[What you need to do] Only lines with the word "romSize" belong in the answer; copy them from the records below.

(Saved entries)
|---|

/-- R13, R104: sext_16 is the byte read as two's complement, in -128..127, and a branch target is PC plus the
sign-extended offset. -/
def Obligations.BranchOffsetIsSigned : Prop :=
  ∀ (pc : Addr) (rel : Byte),
    sext16 rel = (rel.toNat : Int) - 256 * (if rel.getLsbD 7 then 1 else 0) ∧
      -128 ≤ sext16 rel ∧ sext16 rel ≤ 127 ∧ branchTarget pc rel = pc + rel.signExtend 16

/-- R74 to R76: the three primitives access an address below the size of their space and fault above it, with no access
(D8; log 10). -/
def Obligations.AccessesAreRangeChecked : Prop :=
  ∀ (s : State) (addr : Addr) (v : Byte),
    (addr.toNat < s.cfg.romSize → s.progRead addr = .ok (romByte s addr)) ∧
    (s.cfg.romSize ≤ addr.toNat → s.progRead addr = .error (.memoryOutOfRange .program addr)) ∧
    (addr.toNat < s.cfg.ramSize → s.memRead addr = .ok (s.ram.read addr.toNat) ∧
      ∃ t, s.memWrite addr v = .ok t) ∧
    (s.cfg.ramSize ≤ addr.toNat → s.memRead addr = .error (.memoryOutOfRange .data addr) ∧
      s.memWrite addr v = .error (.memoryOutOfRange .data addr))

/-- R70, R76, R77: after a data write, that address reads as the byte written, every other data address and every program
address reads as before, and no register changes. That the two spaces share no byte is D22 (log 11). -/
def Obligations.DataWriteThenRead : Prop :=
  ∀ (s t : State) (addr : Addr) (v : Byte), s.ram.wf = true → s.memWrite addr v = .ok t →
    (∀ b, t.memRead b = if b = addr then .ok v else s.memRead b) ∧ (∀ b, t.progRead b = s.progRead b) ∧
      t = { s with ram := t.ram }

/-- R250: the codes of the four faults, the spec's own labels (D15). -/
def Obligations.FaultCodes : Prop :=
  ∀ (op : Byte) (space : Space) (addr : Addr),
    (Fault.illegalOpcode op).code = 1 ∧ (Fault.unimplemented op).code = 2 ∧
      (Fault.memoryOutOfRange space addr).code = 3 ∧ (Fault.decimalModeUnmodelled op).code = 4

/-! ## Results: every instruction, with its whole next state -/

/-- R140 in range: A is masked with the data byte, Z and N describe the result, nothing else changes. -/
def Obligations.AndResult : Prop :=
  ∀ (zp : Byte) (s : State), InRange s zp →
    exec (.and zp) s =
      .next { s with a := s.a &&& dataByte s zp, p := withZN s.p (s.a &&& dataByte s zp) }

/-- R141, the arm Documented, in range: the 8-bit sum without carry-in, C from the carry out, V untouched, D without
effect (D4, D5; log 5). -/
def Obligations.AdcDocumentedResult : Prop :=
  ∀ (zp : Byte) (s : State), s.cfg.adcVariant = .documented → InRange s zp →
    exec (.adc zp) s =
      .next { s with
        a := s.a + dataByte s zp
        p := withZN { s.p with c := decide (256 ≤ s.a.toNat + (dataByte s zp).toNat) } (s.a + dataByte s zp) }

/-- R141 and R142, the arm Nmos6502Binary: with D = 1 it records DecimalModeUnmodelled before any access, in range or not;
with D = 0 and in range it adds the carry-in and sets V by overflow8 (D4, D5, K5; log 5, 6, 9). -/
def Obligations.AdcNmosResult : Prop :=
  ∀ (zp : Byte) (s : State), s.cfg.adcVariant = .nmos6502Binary →
    (s.p.d = true → exec (.adc zp) s = .next (recording s (.decimalModeUnmodelled 0x65))) ∧
    (s.p.d = false → InRange s zp →
      exec (.adc zp) s =
        .next { s with
          a := s.a + dataByte s zp + BitVec.ofNat 8 s.p.c.toNat
          p := withZN
            { s.p with
              c := decide (256 ≤ s.a.toNat + (dataByte s zp).toNat + s.p.c.toNat)
              v := overflow8 s.a (dataByte s zp) (s.a + dataByte s zp + BitVec.ofNat 8 s.p.c.toNat) }
            (s.a + dataByte s zp + BitVec.ofNat 8 s.p.c.toNat) })

/-- R143 in range: the data byte is shifted left in place, C takes its bit 7, Z and N describe the result, and no other
byte, register or flag changes. -/
def Obligations.AslResult : Prop :=
  ∀ (zp : Byte) (s : State), s.ram.wf = true → InRange s zp →
    ∃ t, exec (.asl zp) s = .next t ∧ dataByte t zp = dataByte s zp <<< 1 ∧ OtherBytesKept s t zp ∧
      t = { s with
        ram := t.ram
        p := withZN { s.p with c := (dataByte s zp).getLsbD 7 } (dataByte s zp <<< 1) }

/-- R160: LDA, its one form, and its result. -/
def Obligations.LdaResult : Prop :=
  ∀ (imm : Byte) (s : State),
    EncodedAs (.lda imm) .immediate [0xA9, imm] ∧
      (∀ rest, decode (0xA5 :: rest) = .error (.illegalOpcode 0xA5)) ∧
      exec (.lda imm) s = .next { s with a := imm, p := withZN s.p imm }

/-- R161, R162 in range: the data byte goes to X or Y, Z and N describe it, nothing else changes. -/
def Obligations.LdxLdyResult : Prop :=
  ∀ (zp : Byte) (s : State), InRange s zp →
    exec (.ldx zp) s = .next { s with x := dataByte s zp, p := withZN s.p (dataByte s zp) } ∧
    exec (.ldy zp) s = .next { s with y := dataByte s zp, p := withZN s.p (dataByte s zp) }

/-- R163 in range: A is stored, no flag, register or other byte changes. -/
def Obligations.StaResult : Prop :=
  ∀ (zp : Byte) (s : State), s.ram.wf = true → InRange s zp →
    ∃ t, exec (.sta zp) s = .next t ∧ dataByte t zp = s.a ∧ OtherBytesKept s t zp ∧ t = { s with ram := t.ram }

/-- R164 to R167: the transfers, their encodings, and their whole next states. -/
def Obligations.TransferResults : Prop :=
  EncodedAs .tax .implied [0xAA] ∧ EncodedAs .tay .implied [0xA8] ∧ EncodedAs .txa .implied [0x8A] ∧
    EncodedAs .tya .implied [0x98] ∧
    ∀ s : State,
      exec .tax s = .next { s with x := s.a, p := withZN s.p s.a } ∧
      exec .tay s = .next { s with y := s.a, p := withZN s.p s.a } ∧
      exec .txa s = .next { s with a := s.x, p := withZN s.p s.x } ∧
      exec .tya s = .next { s with a := s.y, p := withZN s.p s.y }

/-- R190 to R193: the register increments and decrements, their encodings, and their whole next states. -/
def Obligations.RegisterStepResults : Prop :=
  EncodedAs .inx .implied [0xE8] ∧ EncodedAs .iny .implied [0xC8] ∧ EncodedAs .dex .implied [0xCA] ∧
    EncodedAs .dey .implied [0x88] ∧
    ∀ s : State,
      exec .inx s = .next { s with x := s.x + 1#8, p := withZN s.p (s.x + 1#8) } ∧
      exec .iny s = .next { s with y := s.y + 1#8, p := withZN s.p (s.y + 1#8) } ∧
      exec .dex s = .next { s with x := s.x - 1#8, p := withZN s.p (s.x - 1#8) } ∧
      exec .dey s = .next { s with y := s.y - 1#8, p := withZN s.p (s.y - 1#8) }

/-- R194 in range: the data byte is incremented in place, Z and N describe the result, C and everything else is kept. -/
def Obligations.IncResult : Prop :=
  ∀ (zp : Byte) (s : State), s.ram.wf = true → InRange s zp →
    ∃ t, exec (.inc zp) s = .next t ∧ dataByte t zp = dataByte s zp + 1#8 ∧ OtherBytesKept s t zp ∧
      t = { s with ram := t.ram, p := withZN s.p (dataByte s zp + 1#8) }

/-- R210 to R216: each flag instruction, its encoding, and its whole next state: one flag is written. -/
def Obligations.FlagInstructionResults : Prop :=
  EncodedAs .clc .implied [0x18] ∧ EncodedAs .cld .implied [0xD8] ∧ EncodedAs .cli .implied [0x58] ∧
    EncodedAs .clv .implied [0xB8] ∧ EncodedAs .sec .implied [0x38] ∧ EncodedAs .sed .implied [0xF8] ∧
    EncodedAs .sei .implied [0x78] ∧
    ∀ s : State,
      exec .clc s = .next { s with p := { s.p with c := false } } ∧
      exec .cld s = .next { s with p := { s.p with d := false } } ∧
      exec .cli s = .next { s with p := { s.p with i := false } } ∧
      exec .clv s = .next { s with p := { s.p with v := false } } ∧
      exec .sec s = .next { s with p := { s.p with c := true } } ∧
      exec .sed s = .next { s with p := { s.p with d := true } } ∧
      exec .sei s = .next { s with p := { s.p with i := true } }

/-- R230: BCC under both polarities, PC already past the branch; it reads C and writes nothing but PC (D3; log 4). -/
def Obligations.BccResult : Prop :=
  ∀ (rel : Byte) (s : State),
    exec (.bcc rel) s =
      .next { s with
        pc := if (s.cfg.bccTakenOn = .carrySet ∧ s.p.c = true) ∨ (s.cfg.bccTakenOn = .carryClear ∧ s.p.c = false)
          then s.pc + rel.signExtend 16 else s.pc }

/-- R231: NOP changes nothing, its tick only advances PC by one, and no other opcode behaves so: every other instruction
has a state from which its tick ends otherwise than with PC one past its opcode and nothing else changed (execution
starts with PC past the whole instruction, R123), and an Illegal byte never ends so. -/
def Obligations.NopResult : Prop :=
  EncodedAs .nop .implied [0xEA] ∧ (∀ s : State, exec .nop s = .next s) ∧
    (∀ s : State, s.Running → s.pc.toNat < s.cfg.romSize → romByte s s.pc = 0xEA →
      step s = .next { s with pc := s.pc + 1#16 }) ∧
    (∀ i : Instr, i ≠ .nop → ∃ s : State, s.Running ∧
      exec i s ≠ .next { s with pc := s.pc - BitVec.ofNat 16 (i.length - 1) }) ∧
    ∀ (op : Byte) (s : State), s.Running → execIllegal op s ≠ .next s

|---|

[Worked solution]
    (addr.toNat < s.cfg.romSize → s.progRead addr = .ok (romByte s addr)) ∧
    (s.cfg.romSize ≤ addr.toNat → s.progRead addr = .error (.memoryOutOfRange .program addr)) ∧
    (∀ s : State, s.Running → s.pc.toNat < s.cfg.romSize → romByte s s.pc = 0xEA →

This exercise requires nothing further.